Giter Site home page Giter Site logo

alf-tengine-ocr's Introduction

Alfresco Transformer from PDF to OCRd PDF

This project includes a simple Transformer for Alfresco from PDF to OCRd PDF to be used with ACS Community 7.0+

OCR Transformation is performed by ocrmypdf, a wrapper of Tesseract that includes additional features in order to improve the accuracy of the process.

The Transformer ats-transformer-ocr uses the new Alfresco Local Transform API, that allows to register a Spring Boot Application as a local transformation service.

The folder embed-metadata-action includes an Alfresco Repository Addon that enables the action embed-metadata in Folder Rule feature.

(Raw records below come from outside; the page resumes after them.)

-- ==== Sys2Proof/Proofs/Encoder.lean ====
section
/-! The encoder of 45_encoder.md: the calls that leave it and the engine as they stand. -/

namespace Sys2Proof.Machine

variable {e : Encoder} (creator : Bytes) (draws : Option Draws) (s : State)

/-- An empty chunk does not start the stream, so nothing is drawn and no program runs (R251). -/
theorem encFeed_nil_of_uninitialized (h : e.phase = .uninitialized) :
    encFeed creator draws [] e s = (.emitted [], e, s) := by
  rw [encFeed, h]
  rfl

/-- After `finish` a chunk of any length is a caller error (R257). -/
theorem encFeed_of_finalized (chunk : Bytes) (h : e.phase = .finalized) :
    encFeed creator draws chunk e s = (.refused, e, s) := by
  rw [encFeed, h]

/-- `finish` is idempotent (R256). -/
theorem encFinish_of_finalized (h : e.phase = .finalized) :
    encFinish creator draws e s = (.emitted [], e, s) := by
  rw [encFinish, h]

end Sys2Proof.Machine

open Sys2Proof Sys2Proof.Machine

/-- Settles O60: one case for each call, by the phase it finds. -/
theorem encoderIdleCalls : Obligations.EncoderIdleCalls := by
  intro creator chunk draws e s
  refine ⟨fun hstart => ?emptyFeed, fun hfinal => ⟨?secondFinish, ?feedAfterFinish⟩⟩
  case emptyFeed => exact encFeed_nil_of_uninitialized creator draws s hstart
  case secondFinish => exact encFinish_of_finalized creator draws s hfinal
  case feedAfterFinish => exact encFeed_of_finalized creator draws s chunk hfinal

end

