/-- A served access meets the machine after the due completion, or after one step of latency (R70). -/
theorem serve_eq (a : Access) {s : State} (hq : s.queue = []) :
    ∃ u : State, serve a s = busAccess a u ∧ u.params = s.params ∧ u.resetHeld = s.resetHeld ∧ u.queue = [] ∧
      (u.engine.status.busy = true → s.engine.status.busy = true ∧ s.delay = u.delay + 1) := by
  cases hdue : s.due with
  | false =>
    refine ⟨{ s.tick with queue := [] }, serve_of_not_due a hq hdue, by simp, by simp, rfl, fun hb => ?_⟩
    have hb : s.engine.status.busy = true := by simpa using hb
    have hdelay : s.delay ≠ 0 := fun h0 => by simp [State.due, hb, h0] at hdue
    have htick : s.tick.delay = s.delay - 1 := by rw [State.tick_delay, if_pos hb]
    exact ⟨hb, by show s.delay = s.tick.delay + 1; omega⟩
  | true =>
    have hdue' : ({ s with queue := .access a :: s.queue } : State).due = true := hdue
    obtain ⟨e, he, hafter⟩ := State.after_of_due hdue'
    have hidle : ({ s with engine := e, queue := .access a :: s.queue } : State).due = false :=
      State.due_eq_false_of_idle he
    refine ⟨{ s with engine := e, queue := [] }, ?_, rfl, rfl, rfl, fun hb => by simp [he] at hb⟩
    rw [serve, if_pos hdue, hafter, State.after_of_not_due hidle, hostStep, State.tick, if_neg (by simp [he]), hq]
    rfl

/-- `R STATUS` answers the STATUS word, and a command in flight is one step nearer (R99). -/
theorem readStatus_eq {s : State} (hs : s.resetHeld = false) (hq : s.queue = []) :
    ∃ u : State, readStatus s = .ok (statusWord u.engine) (u.respond (.data (statusWord u.engine))) ∧
      u.resetHeld = false ∧ u.queue = [] ∧
      (u.engine.status.busy = true → s.engine.status.busy = true ∧ s.delay = u.delay + 1) := by
  obtain ⟨u, hserve, hparams, hheld, hqueue, hbusy⟩ :=
    serve_eq (.read .w32 (s.params.engineBase + Reg.status.offset)) hq
  have hread : serve (.read .w32 (s.params.engineBase + Reg.status.offset)) s =
      u.respond (.data (statusWord u.engine)) := by
    rw [hserve, ← hparams]
    exact hostRead_reg .status (hheld.trans hs)
  exact ⟨u, by simp only [readStatus, busRead, hread, State.respond_response], hheld.trans hs, hqueue, hbusy⟩

/-- More reads than steps of latency left end with an idle engine (R99, R354). -/
theorem final_waitLoop (n : Nat) {s : State} (hs : s.resetHeld = false) (hq : s.queue = [])
    (hn : s.engine.status.busy = true → s.delay < n) :
    (HostProg.final (waitLoop n) s).engine.status.busy = false ∧ (HostProg.final (waitLoop n) s).queue = [] := by
  induction n generalizing s with
  | zero => exact ⟨Bool.eq_false_iff.2 fun hb => absurd (hn hb) (Nat.not_lt_zero _), hq⟩
  | succ n ih =>
    obtain ⟨u, hread, hheld, hqueue, hnext⟩ := readStatus_eq hs hq
    have hbit : (statusWord u.engine).getLsbD 0 = u.engine.status.busy := (statusWord_flags u.engine).1
    rw [HostProg.final, EStateM.run, waitLoop, HostProg.bind_of_ok hread, hbit]
    cases hb : u.engine.status.busy with
    | false => exact ⟨hb, hqueue⟩
    | true =>
      obtain ⟨hsb, hdelay⟩ := hnext hb
      have hleft : u.delay < n := by have := hn hsb; omega
      exact ih (s := u.respond _) hheld hqueue fun _ => hleft

/-! ## Issuing a line -/

/-- A write to an operand register, as an update of the engine (R30). -/
def Reg.setOperand (r : Reg) (v : Word) (e : Engine) : Engine :=
  match r with
  | .src => { e with src := v }
  | .dst => { e with dst := v }
  | .len => { e with len := v }
  | .aux => { e with aux := v }
  | _ => e

/-- On an idle engine the register write of an operand is that update (R31). -/
theorem writeReg_operand_of_idle {r : Reg} (hr : r ∈ operandRegs) (v : Word) {s : State}
    (h : s.engine.status.busy = false) : writeReg r v s = { s with engine := r.setOperand v s.engine } := by
  fin_cases hr <;> simp only [writeReg, writeOperand_of_idle h, Reg.setOperand]

theorem Reg.setOperand_status (r : Reg) (v : Word) (e : Engine) : (r.setOperand v e).status = e.status := by
  cases r <;> rfl

/-- An engine released, idle and with no event waiting. -/
structure State.Quiet (s : State) : Prop where
  released : s.resetHeld = false
  queue : s.queue = []
  idle : s.engine.status.busy = false

/-- A quiet machine serves a register write at once (R70). -/
theorem State.Quiet.serve_write {s : State} (h : s.Quiet) (r : Reg) (v : Word) :
    serve (.write .w32 (s.params.engineBase + r.offset) v) s = (writeReg r v s).respond .ack := by
  have hsame : ({ s.tick with queue := [] } : State) = s := by
    rw [State.tick, if_neg (by simp [h.idle]), ← h.queue]
  rw [serve_of_not_due _ h.queue (State.due_eq_false_of_idle h.idle), hsame]
  exact hostWrite_reg r v h.released

/-- The machine after it has served register writes in order. -/
def serveWrites (ws : List (Reg × Word)) (s : State) : State :=
  ws.foldl (fun t rv => serve (.write .w32 (t.params.engineBase + rv.1.offset) rv.2) t) s

/-- Issuing a line is serving its writes (R98). -/
theorem final_issue (l : Line) (s : State) : HostProg.final (issue l) s = serveWrites l.writes s := by
  have hfold (ws : List (Reg × Word)) (p : HostProg Unit) (t : State) (hp : p s = .ok () t) :
      ws.foldl (fun p rv => do p; busWrite rv.1.offset rv.2) p s = .ok () (serveWrites ws t) := by
    induction ws generalizing p t with
    | nil => exact hp
    | cons rv ws ih => exact ih _ _ (HostProg.bind_of_ok hp)
  rw [HostProg.final, EStateM.run, issue, hfold l.writes (pure ()) s rfl]

/-- Operand writes on a quiet machine update the engine one after the other, and leave the machine quiet (R30). -/
theorem serveWrites_operands {ws : List (Reg × Word)} (hws : ∀ rv ∈ ws, rv.1 ∈ operandRegs) {s : State}
    (h : s.Quiet) : (serveWrites ws s).Quiet ∧
      (serveWrites ws s).engine = ws.foldl (fun e rv => rv.1.setOperand rv.2 e) s.engine := by
  induction ws generalizing s with
  | nil => exact ⟨h, rfl⟩
  | cons rv ws ih =>
    have hserve := h.serve_write rv.1 rv.2
    rw [writeReg_operand_of_idle (hws rv (List.mem_cons_self ..)) rv.2 h.idle] at hserve
    rw [serveWrites, List.foldl_cons, hserve]
    refine ih (fun x hx => hws x (List.mem_cons_of_mem _ hx)) ⟨h.released, h.queue, ?_⟩
    exact (congrArg Status.busy (Reg.setOperand_status _ _ _)).trans h.idle

/-- A line writes operand registers before CMD (R98). -/
theorem Line.operands_mem (l : Line) : ∀ rv ∈ l.operands, rv.1 ∈ operandRegs := by
  cases l <;> simp [Line.operands, operandRegs]

/-- The operand writes of a line touch no flag. -/
theorem foldl_setOperand_status (ws : List (Reg × Word)) (e : Engine) :
    (ws.foldl (fun e rv => rv.1.setOperand rv.2 e) e).status = e.status := by
  induction ws generalizing e with
  | nil => rfl
  | cons rv ws ih => rw [List.foldl_cons, ih, Reg.setOperand_status]

/-- A line issued on a quiet engine without error is accepted with its operands (R29, R98). -/
theorem issue_engine (l : Line) {s : State} (h : s.Quiet) (he : s.engine.status.err = false) :
    (HostProg.final (issue l) s).engine =
      (l.operands.foldl (fun e rv => rv.1.setOperand rv.2 e) s.engine).accept (encode l.instr) := by
  obtain ⟨hquiet, hengine⟩ := serveWrites_operands l.operands_mem h
  have herr : (serveWrites l.operands s).engine.status.err = false := by
    rw [hengine, foldl_setOperand_status, he]
  have hserve := hquiet.serve_write .cmd (encode l.instr)
  rw [writeReg, writeCmd_of_idle hquiet.idle herr] at hserve
  rw [final_issue, Line.writes, serveWrites, List.foldl_append, List.foldl_cons, List.foldl_nil]
  exact (congrArg State.engine hserve).trans (congrArg (Engine.accept · _) hengine)

/-! ## Erasing the engine -/

/-- Scratch reads 0 past its end. -/
theorem Memory.read_of_inside {m : Memory} {n a : Nat} (h : m.inside n = true) (ha : n ≤ a) : m.read a = 0 := by
  induction m with
  | nil => rfl
  | cons c m ih =>
    obtain ⟨hc, hm⟩ := List.forall_mem_cons.1 ((Memory.inside_iff n (c :: m)).1 h)
    rw [Memory.read_cons, if_neg (by omega)]
    exact ih ((Memory.inside_iff n m).2 hm)

/-- Zeros written over the whole scratch leave it as after reset (R41, R202). -/
theorem Memory.writeBytes_zeros {m : Memory} {n : Nat} (hwf : m.wf = true) (hin : m.inside n = true) :
    m.writeBytes 0 (zeros n) = [] := by
  refine Memory.ext_read (Memory.wf_writeBytes hwf _ _) rfl fun a => ?_
  rw [Memory.read_writeBytes hwf, Memory.read_nil]
  split
  next h => simp [zeros, rep]
  next h => exact Memory.read_of_inside hin (by simpa using h)

/-- A legal word latched with latency 0 has its effect in the next step if its checks pass (log entry 1). -/
theorem step_latchDue {s : State} {w : Word} {i : Instr} (hw : decodeWord w = .ok i)
    (hpass : ∀ x ∈ checks i (s.latchDue w), x.2 = true) :
    step (s.latchDue w) = .next { s.latchDue w with engine := (effect i (s.latchDue w)).succeed } := by
  have hdue : (s.latchDue w).due = true := rfl
  have hdecoded : decodeWord (s.latchDue w).engine.cur.word = .ok i := hw
  rw [step_of_due hdue, completion_of_decoded hdecoded]
  exact exec_of_passed ((firstError_eq_none_iff i _).2 hpass)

ACS Community 7.4 or later requires modifying default configuration for HTTP requests timeouts. Increase default values (5000 ms / 5 s) to a larger value, like in the following sample that uses 500000 ms / 500 s

httpclient.config.transform.socketTimeout=500000
httpclient.config.transform.connectionRequestTimeout=500000
httpclient.config.transform.connectionTimeout=500000

Local testing

Build Docker Image for Alfresco OCR Transformer

Building the Alfresco OCR Transformer Docker Image is required before running the Docker Compose template provided.

$ cd ats-transformer-ocr

$ mvn clean package

Maven will create a Docker Image named alfresco/tengine-ocr:latest

Starting

$ docker run -p 8090:8090 alfresco/tengine-ocr:latest

Testing

A sample web page has been created in order to test the transformer is working:

http://localhost:8090

Deployment with ACS Stack

Obtaining Repository Addon to enable Embed Metadata Action

Before deploying Alfresco OCR Transformer, embed-metadata-action Repository Addon should be built.

$ cd embed-metadata-action

$ mvn clean package

$ ls target/embed-metadata-action-1.0.0.jar
target/embed-metadata-action-1.0.0.jar

Alternatively embed-metadata-action-1.0.0.jar can be download from Releases

Deploying Repository Addon to enable Embed Metadata Action

Use some of the available alternatives to deploy embed-metadata-action-1.0.0.jar in alfresco service, like adding the JAR to alfresco/modules/jar folder when using Alfresco Docker Installer tool.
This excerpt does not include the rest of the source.